Step 5. Select "Search automatically for updated driver software" as shown below










Step 6. Repeat Step 4-5 for each "USB Mass Storage Device"

(Note: It is OK to see the screen shown below)


----------



## os2baba (Oct 15, 2011)

Thanks! That worked for me on 64 bit Windows 7


----------



## Varemenos (Aug 23, 2011)

It didnt work for me, its says i already have the best drivers for this device.
But when i run adb devices, i get nothing listed.

Anyone got the drivers file, so i can manually install them?


----------



## JirafaBo (Sep 26, 2011)

Same problem here. I get no devices listed. I actually did have updated drivers to install, installed them, got nothing.


----------



## jmandawg (Oct 15, 2011)

Try a different USB cable. The one i was originally using (which came with my epic 4G) didn't work for some reason.


----------



## JirafaBo (Sep 26, 2011)

jmandawg said:


> Try a different USB cable. The one i was originally using (which came with my epic 4G) didn't work for some reason.


Yeah tried that already. not the issue. I don't have to add anything to my TP to be able to use ADB do I? Didn't think so, but maybe...?


----------



## Klinky (Oct 16, 2011)

JirafaBo said:


> Yeah tried that already. not the issue.

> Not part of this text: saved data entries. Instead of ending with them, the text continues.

/-- The merges that BUILD's loop makes cost at most what any lengths for the trees of its forest take. -/
theorem mergeLoop_cost_optimal {f : Vector Word 256} (hmax : freqTotal f < 2 ^ 32) (n : Nat) {b : Builder} {ts : List HTree}
    (hb : BuilderOk f b) (hf : Forest f b ts) :
    ∃ ts', Forest f (mergeLoop n b) ts' ∧
      ∀ p : Multiset (Nat × Nat), p.map Prod.fst = weights f ts → kraftSum (p.map Prod.snd) ≤ 1 →
        (ts'.map (HTree.cost f)).sum ≤ (ts.map (HTree.cost f)).sum + totalBits p := by
  induction n generalizing b ts with
  | zero => exact ⟨ts, hf, fun _ _ _ => Nat.le_add_right _ _⟩
  | succ n ih =>
    simp only [mergeLoop]
    split
    · next hgt =>
      obtain ⟨x, y, rest, hperm, hx, hy, hf'⟩ := forest_mergeStep hb hf hmax hgt
      obtain ⟨ts', hforest, hle⟩ := ih (builderOk_mergeStep hb hgt).1 hf'
      refine ⟨ts', hforest, fun p hp hkraft => ?_⟩
      have hweights : weights f ts = x.weight f ::ₘ y.weight f ::ₘ weights f rest :=
        Multiset.coe_eq_coe.2 (hperm.map _)
      obtain ⟨q, hq, hqkraft, hbits⟩ := exists_joined (by simpa [weights] using hx) (by simpa [weights] using hy)
        (hp.trans hweights) hkraft
      have hcost := (hperm.map (HTree.cost f)).sum_eq
      have hq' : q.map Prod.fst = weights f (rest ++ [.node x y]) :=
        hq.trans (Multiset.coe_eq_coe.2 (by simpa [HTree.weight] using List.perm_append_comm (l₁ := [_])))
      have hle' := hle q hq' hqkraft
      simp only [List.map_append, List.map_cons, List.map_nil, List.sum_append, List.sum_cons, List.sum_nil, HTree.cost]
        at hcost hle'
      omega
    · exact ⟨ts, hf, fun _ _ _ => Nat.le_add_right _ _⟩

/-- The symbols that are not present take no bits. -/
theorem weightedBits_eq_sum (f : Vector Word 256) (w : Byte → Nat) :
    weightedBits f w = ((presentSymbols f).map fun b => (atSym f b).toNat * w b).sum := by
  have habsent : ((symbols.filter fun b => ¬ atSym f b ≠ 0).map fun b => (atSym f b).toNat * w b).sum = 0 := by
    refine List.sum_eq_zero fun n hn => ?_
    obtain ⟨b, hb, rfl⟩ := List.mem_map.1 hn
    have hzero : atSym f b = 0 := by simpa using (List.mem_filter.1 hb).2
    rw [hzero]; exact Nat.zero_mul _
  have hpresent : presentSymbols f = symbols.filter fun b => atSym f b ≠ 0 := by
    rw [presentSymbols_eq_filter]; exact List.filter_congr fun b _ => by simp [bne, BEq.beq]
  rw [hpresent, weightedBits, ← List.sum_map_filter_add_sum_map_filter_not (fun b => atSym f b ≠ 0), habsent,
    Nat.add_zero]

/-- The tree that BUILD leaves over a table with symbols costs at most what any lengths that meet the Kraft inequality take. -/
theorem buildTree_optimal {f : Vector Word 256} (hmax : freqTotal f < 2 ^ 32) (h : leavesOf f ≠ []) :
    ∃ t, Roots (buildTree f).nodes ((buildTree f).nodes.length - 1) t ∧
      ∀ w : Byte → Nat, kraftSum ((presentSymbols f).map w : List Nat) ≤ 1 → t.cost f ≤ weightedBits f w := by
  obtain ⟨ts, hforest, hle⟩ := mergeLoop_cost_optimal hmax (loadLeaves f).inq.length (builderOk_loadLeaves f)
    (forest_loadLeaves f)
  have hroots := hforest.roots
  rw [← buildTree, inq_buildTree h] at hroots
  obtain ⟨t, _, ⟨hroot, -⟩, hrest, rfl⟩ := List.forall₂_cons_left_iff.1 hroots
  cases hrest
  refine ⟨t, hroot, fun w hw => ?_⟩
  have hbits := hle ((presentSymbols f).map fun b => ((atSym f b).toNat, w b) : List (Nat × Nat))
    (by simp [weights, Function.comp_def, HTree.weight]) (by simpa [Function.comp_def] using hw)
  simpa [totalBits, weightedBits_eq_sum, Function.comp_def, HTree.cost] using hbits

end Sys2Proof.Machine
end

section
/-! PROOFS. The codes of a walked tree (R144 (d), (e)): together, for all the bytes that a table counts, they take the cost of
its tree, which is the fewest bits; and were a more frequent symbol's code the longer one, exchanging the two would take fewer.
Settles O20 and O21. -/

namespace Sys2Proof.Machine

/-! ### BUILD and WALK -/

/-- BUILD leaves the tree of FREQ (R120). -/
theorem holdsTreeOf_of_exec_build {s t : State} (hr : s.ready = true) (h : exec .build s = .next t) :
    t.holdsTreeOf s.freq := by
  obtain ⟨u, hu, rfl⟩ := exec_single_done rfl hr h (exec_build_tree hr h).1
  exact (loaded_of_buildUnit (s := enterPhase .build (accepted .build s)) hu).tree
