-- ==== Sys2Proof/Machine/Arithmetic.lean ====
section
/-! DEFINITION. The arithmetic instructions (40_arithmetic.md): no flags, no exceptions (rule R118). -/

namespace Sys2Proof.Machine

/-- The quotient of DIV and DIVC: operands signed, truncated toward zero (rule R119, D5; assumption log 10). Its two
cases without a stated result are free values of Config (rule R119 (a), (b); assumption log 8, 9). -/
def quotient (a b : Word) : Word :=
  if b = 0#32 then Config.divByZero a
  else if a = 0x80000000#32 ∧ b = 0xFFFFFFFF#32 then Config.divOverflow
  else BitVec.ofInt 32 (a.toInt.tdiv b.toInt)

/-- ADD: `x[rc] <- (x[ra] + x[rb]) mod 2^32` (rule R110). -/
def execAdd (o : WithoutLiteral) (s : State) : Answer State :=
  writeResult o.rc (s.readReg o.ra + s.readReg o.rb) s

/-- ADDC: `x[rc] <- (x[ra] + sext_32(lit)) mod 2^32` (rule R111). -/
def execAddc (o : WithLiteral) (s : State) : Answer State :=
  writeResult o.rc (s.readReg o.ra + literalOperand o.lit) s

/-- SUB: `x[rc] <- (x[ra] - x[rb]) mod 2^32` (rule R112). -/
def execSub (o : WithoutLiteral) (s : State) : Answer State :=
  writeResult o.rc (s.readReg o.ra - s.readReg o.rb) s

/-- SUBC: `x[rc] <- (x[ra] - sext_32(lit)) mod 2^32` (rule R113). -/
def execSubc (o : WithLiteral) (s : State) : Answer State :=
  writeResult o.rc (s.readReg o.ra - literalOperand o.lit) s

/-- MUL: `x[rc] <- (x[ra] * x[rb]) mod 2^32` (rule R114). -/
def execMul (o : WithoutLiteral) (s : State) : Answer State :=
  writeResult o.rc (s.readReg o.ra * s.readReg o.rb) s

/-- MULC: `x[rc] <- (x[ra] * sext_32(lit)) mod 2^32` (rule R115). -/
def execMulc (o : WithLiteral) (s : State) : Answer State :=
  writeResult o.rc (s.readReg o.ra * literalOperand o.lit) s

/-- DIV: the truncated quotient of `x[ra]` by `x[rb]` (rule R116). -/
def execDiv (o : WithoutLiteral) (s : State) : Answer State :=
  writeResult o.rc (quotient (s.readReg o.ra) (s.readReg o.rb)) s

/-- DIVC: the truncated quotient of `x[ra]` by `sext_32(lit)` (rule R117). -/
def execDivc (o : WithLiteral) (s : State) : Answer State :=
  writeResult o.rc (quotient (s.readReg o.ra) (literalOperand o.lit)) s

end Sys2Proof.Machine
end

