-- ==== Sys2Proof/Machine/Flags.lean ====
section
/-! DEFINITION. The β has no flags, no carry and no condition codes (rule R28). What takes their place is the truth
value a compare instruction writes to a register (rule R136); this file holds its computation. -/

namespace Sys2Proof.Machine

/-- The 32-bit value 1 for a relation that holds and 0 for one that does not (rule R136). -/
def truthWord (b : Bool) : Word := if b then 1#32 else 0#32

/-- Equality of all 32 bits (rule R136). -/
def equalTest (a b : Word) : Bool := a == b

/-- `a <s b`: less than as signed quantities, exact for all operands (rules R7, R136). -/
def lessTest (a b : Word) : Bool := decide (a.toInt < b.toInt)

/-- `a <=s b`: less than or equal as signed quantities (rules R7, R136). -/
def lessEqualTest (a b : Word) : Bool := decide (a.toInt ≤ b.toInt)

/-- The test of BEQ and, negated, of BNE: all 32 bits are zero (rules R170, R171). -/
def zeroTest (v : Word) : Bool := v == 0#32

end Sys2Proof.Machine
end

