/-- The lowest and the highest unassigned opcode, in user mode and in supervisor mode. -/
theorem witness_IllegalOpcodeRaises :
    (interruptTaken (start 0x100#32 [] [(0x100, 0x04000000#32)]) = none ∧
      FetchesWord (start 0x100#32 [] [(0x100, 0x04000000#32)]) 0x04000000#32 ∧
      (start 0x100#32 [] [(0x100, 0x04000000#32)]).supervisor = false) ∧
    (interruptTaken (start 0x80000100#32 [] [(0x100, 0xFFFFFFFF#32)]) = none ∧
      FetchesWord (start 0x80000100#32 [] [(0x100, 0xFFFFFFFF#32)]) 0xFFFFFFFF#32 ∧
      (start 0x80000100#32 [] [(0x100, 0xFFFFFFFF#32)]).supervisor = true) := by decide

theorem witness_IllegalOpcodeRaises_decode :
    decode 0x04000000#32 = .error (.illegalOpcode 1#6) ∧ decode 0xFFFFFFFF#32 = .error (.illegalOpcode 0x3F#6) :=
  ⟨rfl, rfl⟩

theorem witness_InterruptPreemptsUserInstruction :
    ((start 0x100#32 [] []).setInterrupts [some 3, none]).supervisor = false ∧
    ((start 0x100#32 [] []).setInterrupts [some 3, none]).interrupts = some 3 :: [none] := by decide

theorem witness_SupervisorModeHoldsInterrupts : (start 0x80000040#32 [] [(0x40, 0x83FFF800#32)]).supervisor = true := by
  decide

theorem witness_StepRunsDecodedInstruction :
    (interruptTaken ((start 0x100#32 [] [(0x100, 0x83FFF800#32)]).setInterrupts [none, some 3]) = none ∧
      FetchesWord ((start 0x100#32 [] [(0x100, 0x83FFF800#32)]).setInterrupts [none, some 3]) 0x83FFF800#32) ∧
    (interruptTaken ((start 0xFFFFFFFC#32 [] [(0x7FFFFFFC, 0x83FFF800#32)]).setInterrupts [some 3]) = none ∧
      FetchesWord ((start 0xFFFFFFFC#32 [] [(0x7FFFFFFC, 0x83FFF800#32)]).setInterrupts [some 3]) 0x83FFF800#32) := by decide

theorem witness_StepRunsDecodedInstruction_decode : decode 0x83FFF800#32 = .ok (.add ⟨31#5, 31#5, 31#5, 0#11⟩) := rfl

theorem witness_TrapReturnsAfterTheWord :
    PcAligned (start 0x44#32 [] []) ∧
    ∃ t, raise .illegalInstruction (start 0x44#32 [] []) = .next t ∧
      (start 0x8000000C#32 [(30#5, 0x48#32)] []).readReg xpNum = t.readReg xpNum :=
  ⟨by decide, _, rfl, by decide⟩

/-- The last instruction the statement covers, at 0x7FFFFFF8. -/
theorem witness_InterruptReturnsToTheInstruction :
    PcAligned (start 0x7FFFFFF8#32 [] []) ∧ (addrPart (start 0x7FFFFFF8#32 [] []).pc).toNat ≠ 0x7FFFFFFC ∧
    ∃ t, raise (.interrupt 0) (start 0x7FFFFFF8#32 [] []) = .next t ∧
      (start 0x8000000C#32 [(30#5, 0x7FFFFFFC#32)] []).readReg xpNum = t.readReg xpNum :=
  ⟨by decide, by decide, _, rfl, by decide⟩

theorem witness_SupervisorModeEnteredOnlyByException :
    ∃ t, step (start 0x100#32 [] [(0x100, 0#32)]) = .next t ∧
      (start 0x100#32 [] [(0x100, 0#32)]).supervisor = false ∧ t.supervisor = true :=
  ⟨takeException .illegalInstruction (start 0x100#32 [] [(0x100, 0#32)]), rfl, by decide, takeException_supervisor _ _⟩

theorem witness_SupervisorModeLeftOnlyByJmp :
    ∃ t, step (start 0x80000040#32 [(30#5, 0x120#32)] [(0x40, 0x6FFE0000#32)]) = .next t ∧
      (start 0x80000040#32 [(30#5, 0x120#32)] [(0x40, 0x6FFE0000#32)]).supervisor = true ∧ t.supervisor = false :=
  ⟨_, rfl, by decide, by decide⟩

theorem witness_InstructionsAreTheSameInBothModes :
    (Instr.ldr ⟨2#5, 0#5, 3#16⟩).opcode ∉ [0x1D#6, 0x1E#6, 0x1B#6, 0x00#6] := by decide
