-- ==== Sys2Proof/Machine/Flags.lean ====
section
/-! DEFINITION. `STATUS` and `RESULT`: the block's only flags (10_state.md R40, R41; 60_exceptions.md R200). -/

namespace Sys2Proof.Machine

/-- The errors of R200. -/
inductive ErrorCode where
  /-- `CREATE_KEYS` with a tag that is not 0, 1 or 2. -/
  | unknownCipherVariant
  /-- A token reads past `srcLen`, or a copy starts before the output. -/
  | malformedCompressedStream
  /-- The output would pass `dstCap`. -/
  | destinationTooSmall
  /-- `CRYPT` or `NEXT_WORD` on a slot with no context. -/
  | contextNotKeyed
  deriving DecidableEq, Repr

/-- `STATUS` after a command that completes: `OK` (R200). -/
def statusOk : Byte := 0x00

/-- `STATUS` after a command that fails (R200). -/
def statusOf : ErrorCode → Byte
  | .unknownCipherVariant => 0x01
  | .malformedCompressedStream => 0x02
  | .destinationTooSmall => 0x03
  | .contextNotKeyed => 0x04

/-- Whether `m` fits `RESULT[31:0]`. -/
def fitsResult (m : Nat) : Bool := decide (m < 2 ^ 32)

/-- `RESULT` for a PRS length `m` (R40). A length over 32 bits leaves it unstated: a free value (DESIGN CHOICE, log 9). -/
def lengthResult (freeCount m : Nat) : Word :=
  if fitsResult m then BitVec.ofNat 32 m else Config.freeWord freeCount

/-- How many free values `lengthResult` draws. -/
def lengthResultDraws (m : Nat) : Nat := if fitsResult m then 0 else 1

end Sys2Proof.Machine
end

I don't have to add anything to my TP to be able to use ADB do I? Didn't think so, but maybe...?


Are you using the modified .inf file from http://wiki.cyanogenmod.com/wiki/Howto:_Install_the_Android_SDK#Windows ?


----------



## JirafaBo (Sep 26, 2011)

Klinky said:


> Are you using the modified .inf file from http://wiki.cyanogenmod.com/wiki/Howto:_Install_the_Android_SDK#Windows ?


I bet that's it. Since it's not an Android device, it wouldn't have the normal adb drivers by default. Makes sense to me. I'm streaming the Bucs game to my TV right now for my girl, so I'll have to download and try it later. 95% sure that's the culprit though. Thanks!


----------



## sailerboy (Oct 15, 2011)

This won't work if you can't connect to your computer using USB and have your touchpad act as a storage drive. I was able to fix this by rebooting my computer, but basically, I think that the Nexus S drivers that come with the Android SDK will work for what everyone's doing.


----------



## litz (Oct 14, 2011)

This fixed it for me ...

I'm on 32bit windows 7, though ... so apparently it can happen there.

The driver rescan for the USB Storage Device caused an "Android Tablet" device to appear in device manager, with yellow exclamation point. A second step of "Scan for new or changed hardware" (right-click the device) installed the Android USB drivers for the TP.


----------



## Redflea (Jun 7, 2011)

The driver refresh option worked perfectly for me on my 64bit WIn7 system.

Thanks very much, sailorboy. (Hmmm...I feel funny typing that... ;-) )


----------



## sailerboy (Oct 15, 2011)

Meh, as long as you don't call me sailor moon, i'm fine 

BTW, it's sailerboy, for reasons too complex to go into in a single forum post.


----------



## decalex (Jul 25, 2011)

Thank you to OP for this. Another satisfied Win7 64 adb junky.


----------



## hiaray (Dec 23, 2011)

Awesome fix. 10 seconds, my touchpad shows up on "adb devices".

Thanks a lot for detailed instruction. (64-bit Win7)


----------